Elizabeth McIngvale, director of the McLean OCD Institute in Houston, said she has noticed patients struggling to differentiate reactions, as Carli described. Her response is that whereas guidelines such as hand-washing from the Centers for Disease Control and Prevention are generally easily accomplished, OCD compulsions are usually never satisfied.

 “It’s just a part of my life and how I maintain my progress,” McIngvale said.

However she later found out that she’s getting paranoid over having symptoms of the virus. But she was able to redeem herself through treatment. 

“The pandemic, in general, was a new experience for everybody, but for me, feeling anxiety and feeling uncomfortable wasn’t new,” McIngvale said.

“OCD patients are resilient,” she added. Treatment is based on “leaning into uncertainty and so we’ve also seen patients who are far along in their treatment during this time be able to manage really well and actually teach others how to live with uncertainty and with anxiety.”

Wendy Sparrow, 44, an author from Port Orchard, Washington, has OCD, agoraphobia (fear of places or situations that might cause panic) and post-traumatic stress disorder. Sparrow has been in therapy several times but now takes medication and practices mindfulness and meditation.

When the lockdown was imposed, she does not worry too much because she’s used to sanitizing frequently and she doesn’t mind staying home. Instead, she has felt her symptoms worsening as her home no longer felt like a safe space and her fears of fatal contamination heightened.

“The world feels germier than normal and anyone who leaves this house is subjected to a barrage of questions when they return,” Sparrow wrote in an email.

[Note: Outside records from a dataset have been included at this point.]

-- ==== Sys2Proof/Machine/State.lean ====
section
/-! DEFINITION. The machine's state: everything the spec gives the block, the queue of commands that wait, and the outcomes a step has. -/

namespace Sys2Proof.Machine

/-- Why a step could stop with a fault. -/
inductive Fault
  /-- An access to an address that no memory of the part has. Raised by no meaning: the spec gives every such access an effect
  (04 R124, 12 R346, 19 R498), and that effect is modelled. Safe. -/
  | noSuchAddress (a : Nat)
deriving DecidableEq, Repr


/-- Why a step could refuse a command. -/
inductive Refusal
  /-- No meaning yet for the command. Raised only by Dispatch's arms. Safe. -/
  | notModelled (mnemonic : String)
deriving DecidableEq, Repr


/-- Phases of a step (02 R54). -/
inductive Phase
  | idle | delivery | integrate | pour | roast
deriving DecidableEq, Repr


/-- The package step machine (02 R54–R83). The step number, RUN, SINGLE and the policies are registers. -/
structure StepSt where
  /-- Where the step is. -/
  phase : Phase := .idle
  /-- start(t), in device time (R56). -/
  start : Nat := 0
  /-- close(t), in device time (R56). -/
  closed : Nat := 0
  /-- The last scheduled frame has ended (R62). -/
  framesDone : Bool := false
  /-- Delivery close has been forced at the deadline or at STEP_STRETCH_MAX (R69, R73). -/
  forceDel : Bool := false
  /-- STEP_STAT.FORCED. -/
  forced : Bool := false
  /-- DELIV_OVER_CNT has counted this step (R69). -/
  overCnt : Bool := false
  /-- The step acts as under DROP after STEP_STRETCH_OVF (R73). -/
  asDrop : Bool := false
  /-- The blocking roast of the step ended at this instant (R72); 0 where none ran. -/
  roastEnd : Nat := 0
  /-- When the pour of the step was broadcast. -/
  poured : Nat := 0
  /-- Array: DONE and DQUIET tokens received from the packages below, one bit per link (R75). -/
  doneTok : Nat := 0
  quietTok : Nat := 0
  /-- Array: the POUR and DCLOSE tokens of the step have arrived, and when (R76). -/
  pourTok : Option Nat := none
  dcloseTok : Option Nat := none
  /-- Array: the package has sent its DQUIET and its DONE of the step. -/
  quietSent : Bool := false
  doneSent : Bool := false
  /-- A package prepared to rejoin has received POUR at this instant and waits for the step number (14 R401). -/
  rejoinAt : Option Nat := none
  /-- Device time of the last delivery close. -/
  dclosedAt : Nat := 0
  /-- Device time at which a drip event of the step last left a queue or was acknowledged (R61, R62). -/
  dripAt : Nat := 0
deriving DecidableEq, Repr


/-- A flit (06 R175): the address word and the word of sub-step [31:24], payload [23:8] and flags [7:0]. -/
structure Ev where
  addr : Word := 0#32
  low : Word := 0#32
deriving DecidableEq, Repr


/-- An event in a cluster's lookup queue: where it came from, the delivery step it was meant for, and whether it is deferred (02 R69). -/
structure Arrival where
  ev : Ev := {}
  fabric : Bool := true
  dstep : Word := 0#32
  late : Bool := false
deriving DecidableEq, Repr


/-- An offer in a core's list queue (05 R149). -/
structure Offer where
  ord : Nat := 0
  arr : Arrival := {}
  /-- Its event's place in the order in which events left the lookup engine (05 R154). -/
  seq : Nat := 0
  /-- Once it has started: the descriptor's bank and offset and CHAIN_BASE's, as they were (05 R174). -/
  lists : Option (Nat × Nat × Nat × Nat) := none
deriving DecidableEq, Repr


/-- A queued per-event handler (04 R120). -/
structure EvHandler where
  ord : Nat := 0
  arr : Arrival := {}
  desc0 : Word := 0#32
  desc1 : Word := 0#32
  /-- MC_ENTRY.EVENT_ENTRY when it was queued (R141). -/
  entry : Nat := 0
deriving DecidableEq, Repr


/-- Kinds of handler (04 R117), numbered as MC_STAT.KIND. -/
inductive Kind
  | neuron | event | message
deriving DecidableEq, Repr


/-- The microcode engine (04 R117–R141). -/
structure Engine where
  running : Bool := false
  kind : Kind := .neuron
  /-- Index of the instruction to execute, or of the last one executed. -/
  pc : Nat := 0
  /-- m1–m15; m0 is never listed (R120). -/
  m : Tbl Word := []
  /-- Core cycles since dispatch (R133). -/
  cyc : Nat := 0
  /-- The delivery step in m7 of a per-event handler (R127). -/
  dstep : Word := 0#32
  /-- The neuron of a per-neuron handler. -/
  neuron : Nat := 0
  /-- The port and ring offset of the record of a per-message handler (R131). -/
  port : Nat := 0
  recAt : Nat := 0
  /-- Device time at which the handler started, and at which the last one ended. -/
  startAt : Nat := 0
  freeAt : Nat := 0
deriving DecidableEq, Repr


/-- What a core still has to do in the integrate phase (04 R132): nothing; neurons from `next` on; the seal; the dense list, which
has begun; events of its dense list that wait for the egress buffer; a slice swap; the replay of the inbox of a slice paged in; or nothing
more. -/
inductive IntStage
  | idle | update (next : Nat) | post | dense | emit (waiting : List Ev) | paging (slice : Nat) | replay (slice : Nat) | finished
deriving DecidableEq, Repr


/-- A core's integrate phase. -/
structure IntegSt where
  stage : IntStage := .idle
  /-- Core cycles of microcode handlers and of double-bit errors so far (R132, R105). -/
  cyc : Nat := 0
  /-- 4-neuron groups with a fixed-path neuron so far, and the last group counted (R132). -/
  groups : Nat := 0
  lastGroup : Option Nat := none
  /-- Every neuron so far ended at rest without firing (03 R95). -/
  atRest : Bool := true
  /-- The phase was forced (02 R71). -/
  forced : Bool := false
  /-- Slices still to page in, in order (01 R43). -/
  slicesLeft : List Nat := []
  /-- Device time at which the phase began, the swap in progress was asked for, and the dense list began. -/
  begun : Nat := 0
  pageAt : Nat := 0
  denseAt : Nat := 0
  /-- Device time at which a seal began that lasts until the core is forced (09 R261). -/
  sealAt : Option Nat := none
  /-- Device time at which the dense list ends (08 R244). -/
  denseEnd : Nat := 0
  /-- Images whose update has begun (01 R43, 03 R110). -/
  images : Nat := 0
  /-- Core cycles a forced core takes to skip its neurons (02 R71). -/
  skipCyc : Nat := 0
deriving DecidableEq, Repr


/-- One entry of the parameter-set commit queue (03 R92). -/
structure PsetCommit where
  set : Nat := 0
  words : List Word := []
deriving DecidableEq, Repr


/-- One entry of the dense descriptor commit queue (08 R256). -/
structure DlCommit where
  layer : Nat := 0
  words : List Word := []
deriving DecidableEq, Repr


/-- An entry of a slice inbox: where it stands, the slice it is for, the core whose list it came from, and the delivery step that the
entry's own bits do not hold (01 R44). -/
structure InboxEnt where
  at_ : Nat := 0
  slice : Nat := 0
  streamer : Nat := 0
  dstep : Word := 0#32
  late : Bool := false
deriving DecidableEq, Repr



/-- A logical core's state that is not a register or a memory. -/
structure CoreSt where
  /-- MC_CTRL, MC_ENTRY, MC_EVT_ORD_LO and MC_EVT_ORD_HI in force while a handler runs, once one of them has been written (04 R141). -/
  mcForce : Option (List Word) := none
  /-- Takes events and takes part in steps (01 R21, 02 R67). -/
  avail : Bool := false
  /-- Core reset is active or held, and when it started (16 R435). -/
  inReset : Bool := false
  rstAt : Nat := 0
  done : Bool := false
  warm : Bool := false
  /-- The ingress holding register (02 R79). -/
  held : List Offer := []
  quiet : Bool := false
  /-- Bit j: slot j has been accumulated into since it was last cleared; bit 0 stands for every ACC of a compact core (03 R95). -/
  touched : BitVec 16 := 0#16
  /-- The list queue (05 R149). -/
  listq : List Offer := []
  /-- The egress buffer (03 R102). -/
  egress : List Ev := []
  psetq : List PsetCommit := []
  /-- Corrected errors of the epoch, and whether CORE_CE_HIGH was raised in it (03 R103). -/
  ceEpoch : Nat := 0
  ceHigh : Bool := false
  eng : Engine := {}
  integ : IntegSt := {}
  /-- Queued per-event handlers (04 R130). -/
  evq : List EvHandler := []
  /-- Events of the step that reached the slice inboxes, oldest first, per slice are in cluster memory; this is the resident slice (01 R43). -/
  resident : Nat := 0
  paging : Bool := false
  /-- The slice inbox, in arrival order (01 R44). -/
  inbox : List InboxEnt := []
  /-- The unit's slice that a swap in flight pages in (R43). -/
  pageTo : Nat := 0
  /-- Slices that a forced step left, with the slot and whether it is folded, to be treated at page-in (02 R71). -/
  left : List (Nat × Nat × Bool) := []
  dlq : List DlCommit := []
  /-- A pending DENSE_BINQ value (08 R256). -/
  binq : Option Word := none
  /-- The trigger ordinal was offered since the last delivery close, and before it (08 R238). -/
  triggered : Bool := false
  trigNow : Bool := false
  /-- Epoch boundaries that had passed when the list last ran (08 R255). -/
  clipSeen : Nat := 0
  /-- MACs not yet counted in DENSE_MAC_CNT (08 R257). -/
  macRem : Nat := 0
deriving DecidableEq, Repr

/-- A port-B access to repeat (05 R160, R162): the lookup of the event at the head of the lookup queue, the scrubber's visit of a bank, or the
oldest pre-trace update, or a window write to a table segment. -/
inductive PortB
  | lookup | scrub (bank : Nat) | preTrace | window (bank off : Nat) (v : Word)
deriving DecidableEq, Repr



/-- A bank's ownership handover and power (05 R158, R168). The owner and the written power states are registers. -/
structure BankSt where
  /-- Power of the owned region in force: 0 ON, 1 RET, 2 OFF. -/
  pwr : Nat := 0
  /-- A wake is in progress; accesses are held. -/
  waking : Bool := false
  /-- A BANK_PWR write recorded during the wake. -/
  recorded : Option Nat := none
  /-- Lines queued for the scrubber after a correction (R164). -/
  scrubLines : List Nat := []
  /-- The next line the scrubber reads in turn (R165). -/
  scrubAt : Nat := 0
  /-- The owned region's contents have been lost in OFF; a wake to ON writes them to zero (R168). -/
  lost : Bool := false
  /-- The owner before a blocking roast took the bank (09 R271). -/
  roastFrom : Option Nat := none
  /-- Writes of the memory path that the bank holds, oldest first: byte offset and bytes (R158, R168). -/
  heldW : List (Nat × List Byte) := []
  /-- Requesters with an access held for the wake (R168). -/
  waiters : List Nat := []
deriving DecidableEq, Repr


/-- An event waiting in a spill queue (06 R189): the flit, its delivery step, its flow class and its destination entry. -/
structure Spilled where
  ev : Ev := {}
  step : Word := 0#32
  dest : Nat := 0
deriving DecidableEq, Repr


/-- An event waiting at the cluster's local port for the injection stage (06 R186). -/
structure PortEv where
  ev : Ev := {}
  /-- Offered by a core's spike or EMIT (an alias member is merged, 01 R33). -/
  ofCore : Bool := true
  /-- The core cycle of the offer times 64, plus the offerer's place in it: the logical core's number, or 32 (R186). -/
  key : Nat := 0
deriving DecidableEq, Repr


/-- A drip flit (07 R202): the word, and whether it is uncorrectable (R230). -/
structure DFlit where
  w : Word := 0#32
  bad : Bool := false
deriving DecidableEq, Repr


/-- The packet that an input buffer of a drip router is passing on: the flits still to come and the outputs it goes to (07 R203). -/
structure DRoute where
  left : Nat := 0
  outs : List Nat := []
  /-- The packet is discarded as it passes. -/
  drop : Bool := false
  /-- Flits of a control packet, which moves whole, that have been checked (R230). -/
  checked : Nat := 0
deriving DecidableEq, Repr
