-- ==== Sys2Proof/Machine/ClusterMem.lean ====
section
/-! DEFINITION. Cluster memory: banks, ownership, the two ports, errors, the scrubber, repair, bank power, and list streaming (05). -/

namespace Sys2Proof.Machine

/-! ### Ownership, power and errors (R156–R168) -/

/-- The first byte beyond the owned region (R142). -/
def ownedEnd : Nat := 0x5C000

/-- BANK_OWNER[b]: the owner, or the new owner while bit b of BANK_HANDOVER_PENDING is set (R158). -/
def Hw.bankOwner (h : Hw) (c b : Nat) : Nat := h.fld (BANK_OWNER b) c 5 0

/-- Bit b of BANK_HANDOVER_PENDING. -/
def Hw.bankPending (h : Hw) (c b : Nat) : Bool := h.flag BANK_HANDOVER_PENDING c b

/-- How the memory answers a request: it is served, it is a non-owner access, or it waits. -/
inductive Acc
  | ok | denied | held
deriving DecidableEq, Repr

/-- A port-A access by requester code `who` (R156–R158, R168). -/
def Hw.portA (h : Hw) (c b off who : Nat) : Acc :=
  if ownedEnd ≤ off then .denied
  else if h.bankOwner c b ≠ who then .denied
  else if h.bankPending c b then .held
  else
    let s := h.bank c b
    if s.waking then .held else if s.pwr = 0 then .ok else if s.pwr = 1 then .held else .denied

/-- Count, record and raise a non-owner access (R157, R170). -/
def Hw.violation (h : Hw) (c b off who : Nat) (portB write : Bool) : Hw :=
  let h := h.inc BANK_VIOL_CNT c
  let h :=
    if h.reg BANK_VIOL_INFO c = 0#32 then
      h.setReg BANK_VIOL_INFO c
        (w32 (b % 32 + who % 64 * 2 ^ 5 + b2n portB * 2 ^ 11 + b2n write * 2 ^ 12 + off / 4 % 2 ^ 17 * 2 ^ 13 + 2 ^ 31))
    else h
  h.raiseBank fBankOwnViol c b

/-- An access by requester `who` that a bank in RET or in its wake holds is counted once, and starts the wake (R168). -/
def Hw.wakeBank (h : Hw) (c b who : Nat) : Hw :=
  let s := h.bank c b
  if (s.pwr = 1 ∨ s.waking) ∧ s.waiters.contains who = false then
    (h.updBank c b fun s => { s with waking := true, waiters := s.waiters ++ [who] }).inc RET_WAKE_STALL_CNT c
  else h

/-! ### Requesters that a bank can hold -/

/-- The number of a logical core's synapse pipeline, bank path (LDB, STB), inbox port and dense engine; the others are owner codes, and
16 × 2¹⁶ + n the n-th write that a bank holds. -/
def whoPipe (k : Nat) : Nat := 2 ^ 16 + k
def whoPath (k : Nat) : Nat := 2 * 2 ^ 16 + k
def whoInbox (k : Nat) : Nat := 3 * 2 ^ 16 + k
def whoDense (k : Nat) : Nat := 4 * 2 ^ 16 + k
def whoDma (e : Nat) : Nat := 5 * 2 ^ 16 + e

/-- A spare is in use by a factory repair. -/
def spareFused (c sp : Nat) : Bool := Config.factoryFused c sp

/-- Firmware lists a soft repair of a column, with the lowest spare of the bank that neither a factory repair nor the list uses (R167). -/
def Hw.listRepair (h : Hw) (c b col : Nat) : Hw :=
  let l := h.fw.repairs.filter fun x => decide (x.1 = c) && decide (bits x.2.1 6 0 / 4 = b)
  let free := (List.range 4).find? fun s => !spareFused c (4 * b + s) && l.all fun x => decide (bits x.2.1 6 0 ≠ 4 * b + s)
  match free with
  | some s =>
    if l.any (fun x => bits x.2.2 7 0 == col) then h
    else { h with fw := { h.fw with repairs := h.fw.repairs ++ [(c, w32 (4 * b + s), w32 (0x8000 + col))] } }
  | none => h

/-- A corrected error in a line of a column: errors in 3 distinct lines within 24 hours list a repair, which the next boot applies (R167). -/
def Hw.noteCe (h : Hw) (c b col line : Nat) : Hw :=
  let key := 256 * (32 * c + b) + col
  let l := ((Tbl.get [] h.fw.ceLines key).filter fun x => decide (x.1 ≠ line) && decide (h.dev < x.2 + day)) ++ [(line, h.dev)]
  let h := { h with fw := { h.fw with ceLines := Tbl.set [] h.fw.ceLines key l } }
  if 3 ≤ l.length then h.listRepair c b col else h

/-- A word of a bank read through the error rules: a single-bit error is corrected in the path, counted, logged and queued for the
scrubber (R164). Answers the word, or none on a double-bit error. -/
def Hw.bankWord (h : Hw) (c b off : Nat) : Hw × Option Word :=
  let a := bankBase c b + off
  let m := h.mark a
  if m = 0 then (h, some (h.word a))
  else if m < 40 then
    let line := off / 16
    let h := h.inc BANK_CE_CNT c
    let col := 39 * (off / 4 % 4) + (m - 1)
    let h := (h.setReg CE_LOG c (w32 (b + col * 2 ^ 5 + line * 2 ^ 13))).noteCe c b col line
    (h.updBank c b (fun s => { s with scrubLines := s.scrubLines ++ [line] }), some (h.word a))
  else (h, none)

/-- Count, log and raise the uncorrectable words of a line (R166). -/
def Hw.bankUe (h : Hw) (c b line mask n : Nat) : Hw :=
  if n = 0 then h
  else ((h.inc BANK_UE_CNT c n).setReg UE_LOG c (w32 (b + line % 2 ^ 15 * 2 ^ 5 + mask % 16 * 2 ^ 20))).raiseBank fBankUe c b

/-- The four words of a line, read through the error rules. -/
def Hw.bankLine (h : Hw) (c b line : Nat) : Hw × List (Option Word) :=
  let r0 := h.bankWord c b (16 * line)
  let r1 := r0.1.bankWord c b (16 * line + 4)
  let r2 := r1.1.bankWord c b (16 * line + 8)
  let r3 := r2.1.bankWord c b (16 * line + 12)
  let l := [r0.2, r1.2, r2.2, r3.2]
  let bad (i : Nat) : Nat := b2n ((l.getD i none).isNone)
  (r3.1.bankUe c b line (bad 0 + 2 * bad 1 + 4 * bad 2 + 8 * bad 3) (bad 0 + bad 1 + bad 2 + bad 3), l)

/-- A word of a line. -/
def Hw.bankRead (h : Hw) (c b off : Nat) : Hw × Option Word :=
  let r := h.bankLine c b (off / 16)
  (r.1, r.2.getD (off / 4 % 4) none)

/-- A 64-bit entry: its low and high words. -/
def Hw.bankRead64 (h : Hw) (c b off : Nat) : Hw × Option (Word × Word) :=
  if off / 16 = (off + 4) / 16 then
    let r := h.bankLine c b (off / 16)
    (r.1, match r.2.getD (off / 4 % 4) none, r.2.getD (off / 4 % 4 + 1) none with
      | some l, some u => some (l, u)
      | _, _ => none)
  else
    let r := h.bankRead c b off
    let q := r.1.bankRead c b (off + 4)
    (q.1, match r.2, q.2 with
      | some l, some u => some (l, u)
      | _, _ => none)

/-- A port-A read of a word by its owner or another requester: a non-owner reads zero (R157); a double-bit error answers none. -/
def Hw.portARead64 (h : Hw) (c b off who : Nat) : Hw × Option (Word × Word) :=
  if h.portA c b off who = .ok then h.bankRead64 c b off
  else (h.violation c b off who false false, some (0#32, 0#32))

/-! ### Writes of the memory path (12 R340) -/

/-- The owner code of DMA (R156). -/
def ownDma : Nat := 0x20

/-- Write the bytes that fall in the word at w: all of it, or merged into it; a part of an uncorrectable word is dropped (12 R340). -/
def Hw.pathWord (h : Hw) (w : Nat) (l : List (Nat × Byte)) : Hw :=
  let mine := l.filter fun x => x.1 / 4 == w / 4
  if mine = [] ∨ (mine.length < 4 ∧ 40 ≤ markEcc (h.mark w)) then h
  else h.setWord w (mine.foldl (fun v x => setBits v (8 * (x.1 % 4) + 7) (8 * (x.1 % 4)) x.2.toNat) (h.word w))

/-- Write bytes from address a on, all in one 32 B granule. -/
def Hw.pathPut (h : Hw) (a : Nat) (l : List Byte) : Hw :=
  let xs := (List.range l.length).map fun i => (a + i, l.getD i 0#8)
  (List.range 8).foldl (fun h i => h.pathWord (a / 32 * 32 + 4 * i) xs) h

/-- A write of the memory path to a bank: performed, dropped as a non-owner's, or held (R157, R158, R168). -/
def Hw.pathBank (h : Hw) (c b off : Nat) (l : List Byte) : Hw :=
  match h.portA c b off ownDma with
  | .ok => h.pathPut (bankBase c b + off) l
  | .denied => h.violation c b off ownDma false true
  | .held =>
    let h := h.wakeBank c b (16 * 2 ^ 16 + (h.bank c b).heldW.length)
    h.updBank c b fun s => { s with heldW := s.heldW ++ [(off, l)] }

/-- A bank serves the writes it held, first of all (R158, R168). -/
def Hw.bankServe (h : Hw) (c b : Nat) : Hw :=
  let l := (h.bank c b).heldW
  if l = [] then h
  else l.foldl (fun h p => h.pathBank c b p.1 p.2) (h.updBank c b fun s => { s with heldW := [] })

/-! ### Ownership and power commands -/

/-- Whether a BANK_OWNER code is valid (R156). -/
def ownerCodeOk (v : Nat) : Bool := decide (v ≤ 0x22) || decide (v = 0x3F)

/-- A write of BANK_OWNER[b] (R156, R158). -/
def Hw.bankOwnerWrite (h : Hw) (c b : Nat) (v : Word) : Hw :=
  let y := bits v 5 0
  if ownerCodeOk y = false ∨ h.bankPending c b then h.inc OWNER_WRITE_IGN_CNT c
  else if y = h.bankOwner c b then h
  else (h.setReg (BANK_OWNER b) c (w32 y)).setFlag BANK_HANDOVER_PENDING c b true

Patrick McGrath, a psychologist and head of clinical services at NOCD, the telehealth platform Carli uses, said he’s found that teletherapy with his patients is also beneficial because it allows him to better understand “how their OCD is interfering in their day-to-day life.”

Trondsen hopes the pandemic will bring increased awareness of OCD and related disorders. Occasionally, he’s felt that his troubles during this pandemic have been dismissed or looped into the general stress everyone is feeling.

“I think that there needs to be a better understanding of how intense this is for people with OCD,” he said.